Soon his parents' garage was too small to deal with the growing demand and production had to relocate to a new factory in Bridgnorth, Shropshire. The factory was officially opened by South Staffordshire MP Sir Patrick Cormack on 14 December 2007. The company's signature product was the edible chocolate box, which Barnett created when he was 13 to cut down on packaging expenses, and chocolate handbags, which used 53% pure dark chocolate supplied by Callebaut.

In 2012, Barnett began to consider closing the company, due feeling unable to keep the high standards he had for his company, and with ingredient prices rising. By 2015, he had sold all of the company's assets, and had transitioned into a career as a full-time business consultant. Louis Barnett Chocolates LTD (the company under which Chokolit was run) was dissolved in May 2016, and it has not traded since, although its website remained public until 2019.

===Activism===
Barnett was involved in a lobby for the reclassification of palm oil In contrast to other vegetable oils which have been connected to the health and longevity of Mediterranean people, palm oil is saturated and not healthy. Despite this, palm oil is widely used in the confectionery industry which he believes devalues the product. It is also used as a bio fuel. He argues that the loss of rain forest to provide space for palm plantations causes the destruction of the only remaining habitat of Sumatran orang-utans and that together with the carbon dioxide formed by burning the oil it leads to a net increase of carbon dioxide in the atmosphere.

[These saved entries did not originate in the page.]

-- ==== Sys2Proof/Tests/Slice0.lean ====
section
/-! SUPPORT. The tests: witnesses that the hypotheses of the statements can be met, ill-formed terms, words of the encoding, and
single steps against the worked examples of the spec. -/
namespace Sys2Proof.Tests
open Sys2Proof Sys2Proof.Machine
set_option Elab.async false

/-! ## Witnesses: states and operands that meet the hypotheses of the statements, clause by clause -/

/-- A strand in U mode in the seat, at address 0, able to take a trap; no other strand. -/
def st : State := State.reset.withFetchWord 32 0
/-- The same in S mode. -/
def stS : State := st.setCtl { st.self.ctl with sMode := true }
/-- A gang: the leader in slot 0 has the seat, the follower in slot 1 is FROZEN. -/
def follower : Strand :=
  { st.self with id := { st.self.id with uid := 7, slot := 1, sid := some 1#16 }, st := .frozen, ctl := { st.self.ctl with ganged := true } }
def stGang : State :=
  { st.setCtl { st.self.ctl with ganged := true, glead := true } with others := [follower] }

theorem test_witness_shifts : ((1#1).getLsbD 0 = true → (31#6).toNat < 32) ∧ ((0#1).getLsbD 0 = true → (63#6).toNat < 32) := by
  decide
theorem test_witness_bitFields : (63#6).toNat + (0#6).toNat + 1 ≤ 64 ∧ (0#6).toNat + (63#6).toNat + 1 ≤ 64 := by decide
theorem test_witness_controlTransfers :
    let s := st.setG 5#6 0x2000#64
    let u := st.setG 5#6 0x2001#64
    (5#3).toNat < 6 ∧ Spec.holds 5#3 (s.getG 5#6) (s.getG 0#6) ∧ ¬ Spec.holds 0#3 (s.getG 5#6) (s.getG 0#6) ∧
      (s.getG 5#6).toNat % 4 = 0 ∧ (u.getG 5#6).toNat % 4 ≠ 0 ∧ u.canTrap := by
  unfold Spec.holds State.canTrap; decide
theorem test_witness_scalarFloat : roundOk 7#3 = true ∧ roundOk 4#3 = true := by decide
/-- 1.0, 2.0 and 0.5 in F32, a quiet and a signalling NaN. -/
def stF : State :=
  ((((st.setG 1#6 0x3F800000#64).setG 2#6 0x40000000#64).setG 3#6 0x3F000000#64).setG 4#6 0x7FC00001#64).setG 5#6 0x7F800001#64
theorem test_witness_floatResults :
    roundOk 0#3 = true ∧ Spec.fnan 0#1 (stF.getG 4#6) = true ∧ Spec.fsnan 0#1 (stF.getG 5#6) = true ∧
      (0x40400000#64).toNat < 2 ^ Spec.fbits 0#1 ∧ Spec.ffinite 0#1 (stF.getG 1#6) ∧ Spec.ffinite 0#1 (stF.getG 2#6) ∧
      Spec.ffinite 0#1 0x40400000#64 ∧ Spec.fvalue 0#1 0x40400000#64 ≠ 0 ∧
      Spec.fvalue 0#1 0x40400000#64 = Spec.fvalue 0#1 (stF.getG 1#6) + Spec.fvalue 0#1 (stF.getG 2#6) ∧
      Spec.fvalue 0#1 0xBF800000#64 ≠ 0 ∧
      Spec.fvalue 0#1 0xBF800000#64 = Spec.fvalue 0#1 (stF.getG 1#6) - Spec.fvalue 0#1 (stF.getG 2#6) ∧
      Spec.fvalue 0#1 0x40000000#64 = Spec.fvalue 0#1 (stF.getG 1#6) * Spec.fvalue 0#1 (stF.getG 2#6) := by
  unfold Spec.ffinite; decide +kernel
theorem test_witness_classAndSign : decode 0x4C41000B#32 0#32 = .ok (.fcls 4#6 4#6 0#1) := by decide
theorem test_witness_conversions :
    roundOk 7#3 = true ∧ (7#4).toNat < 8 ∧ (0#4).toNat < 8 ∧ (9#4) = (if (0#1) = 0#1 then 9#4 else 8#4) ∧
      Spec.fnan 0#1 (stF.getG 5#6) = true ∧ Spec.fmag 0#1 0xFF800000#64 = Spec.finf 0#1 := by decide
theorem test_witness_gangOk : st.gangOk ∧ stGang.gangOk ∧ stGang.self.ctl.glead = true ∧ st.self.ctl.glead = false ∧ (1#3) ≠ 0#3 := by
  refine ⟨?_, ?_, rfl, rfl, by decide⟩
  · intro h; exact absurd h (by decide)
  · intro _; rfl
/-- With an empty mask in k1: no lane is active. -/
theorem test_witness_reductions_empty : (∀ j, j < st.laneCount → (st.mask 1#3).getLsbD j = false) ∧ st.gangOk := by
  refine ⟨by decide, fun h => absurd h (by decide)⟩
theorem test_witness_scan : let s := { st with self := st.self.setK 2#3 0x0021#16 }
    (0 : Nat) < 5 ∧ 5 < s.laneCount ∧ (s.mask 2#3).getLsbD 0 = true ∧ (s.mask 2#3).getLsbD 5 = true ∧
      ∀ n, n < 5 → 0 < n → (s.mask 2#3).getLsbD n = false := by decide
theorem test_witness_tableCodes :
    let s := (((st.setG 1#6 0x055#64).setG 2#6 0x100#64).setG 3#6 3#64).setG 4#6 2#64
    (s.getG 1#6).getLsbD 8 = false ∧ (s.getG 2#6).getLsbD 8 = true ∧ (s.getG 3#6).toNat % 4 = 3 ∧ (s.getG 4#6).toNat % 4 < 3 ∧
      s.canTrap := by unfold State.canTrap; decide
theorem test_witness_encodeIsNearest :
    let value (i : Nat) : ℚ := Spec.fvalue 0#1 ((tableAt none i).zeroExtend 64)
    7 ≤ 127 ∧ 0x3F800000 < 2 ^ 32 ∧ Spec.ffinite 0#1 (w64 0x3F800000) ∧
      (∀ i, i < 8 → (tableAt none i).toNat % 2 ^ 13 = 0 ∧ Spec.ffinite 0#1 ((tableAt none i).zeroExtend 64) ∧
        Spec.fsign 0#1 ((tableAt none i).zeroExtend 64) = false) ∧
      (∀ j, j < 8 → ∀ i, i < j → value i < value j) := by
  unfold Spec.ffinite; decide +kernel
/-- A strand that waits in GANG in the partner slot of the same launch. -/
def partner : Strand :=
  { st.self with id := { st.self.id with uid := 7, slot := 1, sid := some 1#16 }, st := .parked, park := { reason := .gang } }
theorem test_witness_gangs :
    let s := { st with others := [partner] }
    st.self.ctl.ganged = false ∧ st.gangPartner = none ∧ s.gangPartner = some partner ∧ s.self.id.ctx = .launch 0 0 ∧
      (s.others.map (·.id.uid)).Nodup ∧ stGang.self.ctl.ganged = true ∧ stGang.canTrap ∧ stGang.self.ctl.glead = true ∧
      stGang.follower = some follower ∧ st.self.ctl.glead = false ∧ st.canTrap := by
  unfold State.canTrap; decide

In support of this effort he released a range of chocolate bars called "Biting Back Bar" which he launched on 29 May 2008 at Chester Zoo, the first place to stock the bars.
The first bar, the "Orang-utan Biting Back Bar", contained dark chocolate bar and has a hint of orange. It was sold by Chokolit, and several British zoos.

Early in 2008, the MP who opened Chokolit's Bridgnorth production facility arranged for Barnett to meet Prime Minister Gordon Brown and conservative leader David Cameron at the Houses of Parliament. He discussed his views on palm oil with the politicians, showed the first "Biting Back Bar" and discussed opening a new outlet with House of Commons catering chiefs. Cameron called Barnett "a most remarkable young man who has the makings of becoming one of the significant entrepreneurs of the next decade".

==Awards and honours==
- 2011 Emerging Entrepreneur of the Year Award (won) Insider business Awards, Belfry
- Lord Carter Award for excellence in the food industry (won)
- Young Entrepreneur of the Year Award 2007 (nominated)
- 2007 Enterprising Young Brits Awards (finalist, teen category)
- Heart of England Fine Foods Diamond Awards (shortlisted, confectionery category)
- Food Processing Awards 2007(finalist, Packaging Innovation of the Year)
Louis was awarded the honour of "Young Champion" in 2010 at the inaugural Youth Olympic Games in Singapore and attended at the "What Makes A Young Champion?" event.